- _WHAT NEEDS TO BE DONE_
Where the line with "hab⟩, ⟨hr, hp⟩, hd⟩" appears below, start writing out lines exactly, and finish with the line with "exact ⟨⟨hd _", which is included; write out nothing else.

- _RECORDS FOR THIS TASK_
-- ==== Sys2Proof/Laws/Maps.lean ====
section
/-! SUPPORT. The laws of sparse maps: what a read finds after a write, and that writes keep the canonical form. -/

namespace Sys2Proof.Machine

variable {α : Type}

@[simp] theorem lookupD_nil (d : α) (x : Nat) : lookupD d [] x = d := rfl

theorem lookupD_cons (d : α) (b : Nat) (v : α) (r : List (Nat × α)) (x : Nat) :
    lookupD d ((b, v) :: r) x = if x = b then v else lookupD d r x := rfl

/-- Keys a filter keeps are found as before; others are not found. -/
theorem lookupD_filter (d : α) (p : Nat → Bool) (m : List (Nat × α)) (x : Nat) :
    lookupD d (m.filter (fun c => p c.1)) x = if p x then lookupD d m x else d := by
  induction m with
  | nil => simp
  | cons c r ih =>
    obtain ⟨b, v⟩ := c
    rw [List.filter_cons]
    by_cases hb : p b
    · simp only [hb, if_true, lookupD_cons, ih]
      by_cases hx : x = b
      · subst hx; simp [hb]
      · simp [hx]
    · simp only [hb, Bool.false_eq_true, if_false, lookupD_cons, ih]
      by_cases hx : x = b
      · subst hx; simp [hb]
      · simp [hx]

/-- A lookup in two maps, one after the other, of a key that the first does not list. -/
theorem lookupD_append_right (d : α) (m n : List (Nat × α)) (x : Nat) (h : ∀ c ∈ m, c.1 ≠ x) :
    lookupD d (m ++ n) x = lookupD d n x := by
  induction m with
  | nil => rfl
  | cons c r ih =>
    obtain ⟨b, v⟩ := c
    have hb : x ≠ b := fun e => h (b, v) (by simp) e.symm
    simp only [List.cons_append, lookupD_cons, hb, if_false]
    exact ih (fun c hc => h c (List.mem_cons_of_mem _ hc))

/-- A lookup in two maps of a key that the second does not list. -/
theorem lookupD_append_left (d : α) (m n : List (Nat × α)) (x : Nat) (h : ∀ c ∈ n, c.1 ≠ x) :
    lookupD d (m ++ n) x = lookupD d m x := by
  induction m with
  | nil =>
    have := lookupD_append_right d n [] x h
    simpa using this
  | cons c r ih =>
    obtain ⟨b, v⟩ := c
    simp only [List.cons_append, lookupD_cons, ih]

/-- Splicing leaves the keys outside the run. -/
theorem lookupD_splice_out (d : α) (m new : List (Nat × α)) (a n x : Nat) (hnew : ∀ c ∈ new, a ≤ c.1 ∧ c.1 < a + n)
    (hx : x < a ∨ a + n ≤ x) : lookupD d (splice m a n new) x = lookupD d m x := by
  have h1 : ∀ c ∈ new, c.1 ≠ x := fun c hc => by have := hnew c hc; omega
  have f1 := lookupD_filter d (fun k => decide (k < a)) m x
  have f2 := lookupD_filter d (fun k => decide (a + n ≤ k)) m x
  unfold splice
  rcases hx with hx | hx
  · rw [lookupD_append_left, lookupD_append_left _ _ _ _ h1]
    · simpa [hx] using f1
    · intro c hc
      simp only [List.mem_filter, decide_eq_true_eq] at hc
      omega
  · rw [lookupD_append_right]
    · simpa [hx] using f2
    · intro c hc
      simp only [List.mem_append, List.mem_filter, decide_eq_true_eq] at hc
      rcases hc with hc | hc
      · omega
      · exact h1 c hc

/-- Inside the run only the spliced entries are found. -/
theorem lookupD_splice_in (d : α) (m new : List (Nat × α)) (a n x : Nat) (h1 : a ≤ x) (h2 : x < a + n) :
    lookupD d (splice m a n new) x = lookupD d new x := by
  unfold splice
  rw [lookupD_append_left, lookupD_append_right]
  · intro c hc
    simp only [List.mem_filter, decide_eq_true_eq] at hc
    omega
  · intro c hc
    simp only [List.mem_filter, decide_eq_true_eq] at hc
    omega

theorem keyed_mem {a : Nat} {vs : List α} {c : Nat × α} (h : c ∈ keyed a vs) : a ≤ c.1 ∧ c.1 < a + vs.length := by
  induction vs generalizing a with
  | nil => simp [keyed] at h
  | cons v r ih =>
    simp only [keyed, List.mem_cons] at h
    rcases h with h | h
    · subst h; simp
    · have := ih h; simp only [List.length_cons]; omega

theorem lookupD_keyed (d : α) (vs : List α) (a x : Nat) :
    lookupD d (keyed a vs) x = if a ≤ x then vs.getD (x - a) d else d := by
  induction vs generalizing a with
  | nil => simp [keyed]
  | cons v r ih =>
    simp only [keyed, lookupD_cons, ih]
    by_cases h : x = a
    · subst h; simp
    · by_cases h2 : a ≤ x
      · have h3 : a + 1 ≤ x := by omega
        have h4 : x - a = (x - (a + 1)) + 1 := by omega
        simp [h, h2, h3, h4]
      · have h3 : ¬ a + 1 ≤ x := by omega
        simp [h, h2, h3]

/-- Leaving out the entries that equal the default changes no lookup, where keys do not repeat. -/
theorem lookupD_keyed_filter [DecidableEq α] (d : α) (vs : List α) (a x : Nat) :
    lookupD d ((keyed a vs).filter (fun c => decide (c.2 ≠ d))) x = lookupD d (keyed a vs) x := by
  induction vs generalizing a with
  | nil => rfl
  | cons v r ih =>
    by_cases hv : v = d
    · subst hv
      have hf : ((keyed a (v :: r)).filter (fun c => decide (c.2 ≠ v))) = (keyed (a + 1) r).filter (fun c => decide (c.2 ≠ v)) := by
        simp [keyed]
      rw [hf, ih]
      simp only [keyed, lookupD_cons]
      by_cases hx : x = a
      · subst hx
        rw [lookupD_keyed]; simp
      · simp [hx]
    · have hf : ((keyed a (v :: r)).filter (fun c => decide (c.2 ≠ d))) =
          (a, v) :: (keyed (a + 1) r).filter (fun c => decide (c.2 ≠ d)) := by
        simp [keyed, hv]
      rw [hf]
      simp only [keyed, lookupD_cons, ih]

/-- What a read finds after a run of values is written. -/
theorem lookupD_writeRun [DecidableEq α] (d : α) (m : List (Nat × α)) (a x : Nat) (vs : List α) :
    lookupD d (writeRun d m a vs) x = if a ≤ x ∧ x < a + vs.length then vs.getD (x - a) d else lookupD d m x := by
  unfold writeRun
  by_cases h : a ≤ x ∧ x < a + vs.length
  · rw [lookupD_splice_in _ _ _ _ _ _ h.1 h.2, lookupD_keyed_filter, lookupD_keyed]
    simp [h]
  · rw [lookupD_splice_out]
    · simp [h]
    · intro c hc
      exact keyed_mem (List.mem_of_mem_filter hc)
    · omega

/-- What a read finds after one value is written. -/
theorem lookupD_writeOne [DecidableEq α] (d : α) (m : List (Nat × α)) (a x : Nat) (v : α) :
    lookupD d (writeOne d m a v) x = if x = a then v else lookupD d m x := by
  unfold writeOne
  rw [lookupD_writeRun]
  by_cases h : x = a
  · subst h; simp
  · have : ¬ (a ≤ x ∧ x < a + [v].length) := by simp only [List.length_singleton]; omega
    rw [if_neg this, if_neg h]

/-- A run of values is read one lookup at a time. -/
theorem readRun_eq (d : α) (m : List (Nat × α)) (a n : Nat) :
    readRun d m a n = (List.range n).map (fun i => lookupD d m (a + i)) := by
  unfold readRun
  apply List.map_congr_left
  intro i hi
  have hi := List.mem_range.mp hi
  have h := lookupD_filter d (fun k => decide (a ≤ k) && decide (k < a + n)) m (a + i)
  simpa [hi] using h

@[simp] theorem readRun_length (d : α) (m : List (Nat × α)) (a n : Nat) : (readRun d m a n).length = n := by
  simp [readRun_eq]

/-- One value of a run. -/
theorem readRun_getD (d e : α) (m : List (Nat × α)) (a n i : Nat) (h : i < n) :
    (readRun d m a n).getD i e = lookupD d m (a + i) := by
  simp [readRun_eq, List.getD, h]

/-- Reading back a run that was written. -/
theorem readRun_writeRun [DecidableEq α] (d : α) (m : List (Nat × α)) (a : Nat) (vs : List α) :
    readRun d (writeRun d m a vs) a vs.length = vs := by
  rw [readRun_eq]
  apply List.ext_getElem
  · simp
  · intro i h1 h2
    simp [lookupD_writeRun, List.getD, h2]

/-- Reading a run that a write does not touch. -/
theorem readRun_writeRun_out [DecidableEq α] (d : α) (m : List (Nat × α)) (a b n : Nat) (vs : List α)
    (h : b + n ≤ a ∨ a + vs.length ≤ b) : readRun d (writeRun d m a vs) b n = readRun d m b n := by
  rw [readRun_eq, readRun_eq]
  apply List.map_congr_left
  intro i hi
  have hi := List.mem_range.mp hi
  rw [lookupD_writeRun, if_neg (by omega)]

/-! ## Canonical form -/

/-- The canonical form said of the list as a whole: keys rise, and no entry is the default. -/
theorem canonical_iff [DecidableEq α] (d : α) (m : List (Nat × α)) :
    canonical d m = true ↔ (m.Pairwise (fun x y => x.1 < y.1)) ∧ ∀ c ∈ m, c.2 ≠ d := by
  induction m with
  | nil => simp [canonical]
  | cons c r ih =>
    obtain ⟨a, v⟩ := c
    cases r with
    | nil => simp [canonical]
    | cons e r =>
      obtain ⟨b, u⟩ := e
      simp only [canonical, Bool.and_eq_true, decide_eq_true_eq, ih, List.pairwise_cons, List.mem_cons]
      constructor
      · rintro ⟨⟨hv, hab⟩, ⟨hr, hp⟩, hd⟩
        refine ⟨⟨?_, hr, hp⟩, ?_⟩
        · rintro c (rfl | hc)
          · exact hab
          · exact lt_trans hab (hr c hc)
        · rintro c (rfl | hc)
          · exact hv
          · exact hd c hc
      · rintro ⟨⟨h1, hr, hp⟩, hd⟩
        exact ⟨⟨hd _ (Or.inl rfl), h1 _ (Or.inl rfl)⟩, ⟨hr, hp⟩, fun c hc => hd c (Or.inr hc)⟩

theorem keyed_pairwise (a : Nat) (vs : List α) : (keyed a vs).Pairwise (fun x y => x.1 < y.1) := by
  induction vs generalizing a with
  | nil => simp [keyed]
  | cons v r ih =>
    simp only [keyed, List.pairwise_cons]
    exact ⟨fun c hc => by have := keyed_mem hc; omega, ih _⟩

/-- Splicing a canonical run into a canonical map gives a canonical map. -/
theorem canonical_splice [DecidableEq α] (d : α) (m new : List (Nat × α)) (a n : Nat) (hm : canonical d m = true)
    (hn : canonical d new = true) (hr : ∀ c ∈ new, a ≤ c.1 ∧ c.1 < a + n) : canonical d (splice m a n new) = true := by
  rw [canonical_iff] at *
  unfold splice
  constructor
  · rw [List.pairwise_append, List.pairwise_append]
    refine ⟨⟨hm.1.filter _, hn.1, ?_⟩, hm.1.filter _, ?_⟩
    · intro x hx y hy
      simp only [List.mem_filter, decide_eq_true_eq] at hx
      have := hr y hy
      omega
    · intro x hx y hy
      simp only [List.mem_append, List.mem_filter, decide_eq_true_eq] at hx hy
      rcases hx with hx | hx
      · omega
      · have := hr x hx; omega
  · intro c hc
    simp only [List.mem_append, List.mem_filter] at hc
    rcases hc with (hc | hc) | hc
    · exact hm.2 c hc.1
    · exact hn.2 c hc
    · exact hm.2 c hc.1

/-- A write of a run keeps the canonical form. -/
theorem canonical_writeRun [DecidableEq α] (d : α) (m : List (Nat × α)) (a : Nat) (vs : List α) (h : canonical d m = true) :
    canonical d (writeRun d m a vs) = true := by
  apply canonical_splice _ _ _ _ _ h
  · rw [canonical_iff]
    exact ⟨(keyed_pairwise a vs).filter _, fun c hc => by simpa using (List.mem_filter.mp hc).2⟩
  · intro c hc
    exact keyed_mem (List.mem_of_mem_filter hc)

/-- A write of one value keeps the canonical form. -/
theorem canonical_writeOne [DecidableEq α] (d : α) (m : List (Nat × α)) (a : Nat) (v : α) (h : canonical d m = true) :
    canonical d (writeOne d m a v) = true := canonical_writeRun d m a [v] h

end Sys2Proof.Machine
end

- _SOLUTION FOR THIS TASK_
      · rintro ⟨⟨hv, hab⟩, ⟨hr, hp⟩, hd⟩
        refine ⟨⟨?_, hr, hp⟩, ?_⟩
        · rintro c (rfl | hc)
          · exact hab
          · exact lt_trans hab (hr c hc)
        · rintro c (rfl | hc)
          · exact hv
          · exact hd c hc
      · rintro ⟨⟨h1, hr, hp⟩, hd⟩
        exact ⟨⟨hd _ (Or.inl rfl), h1 _ (Or.inl rfl)⟩, ⟨hr, hp⟩, fun c hc => hd c (Or.inr hc)⟩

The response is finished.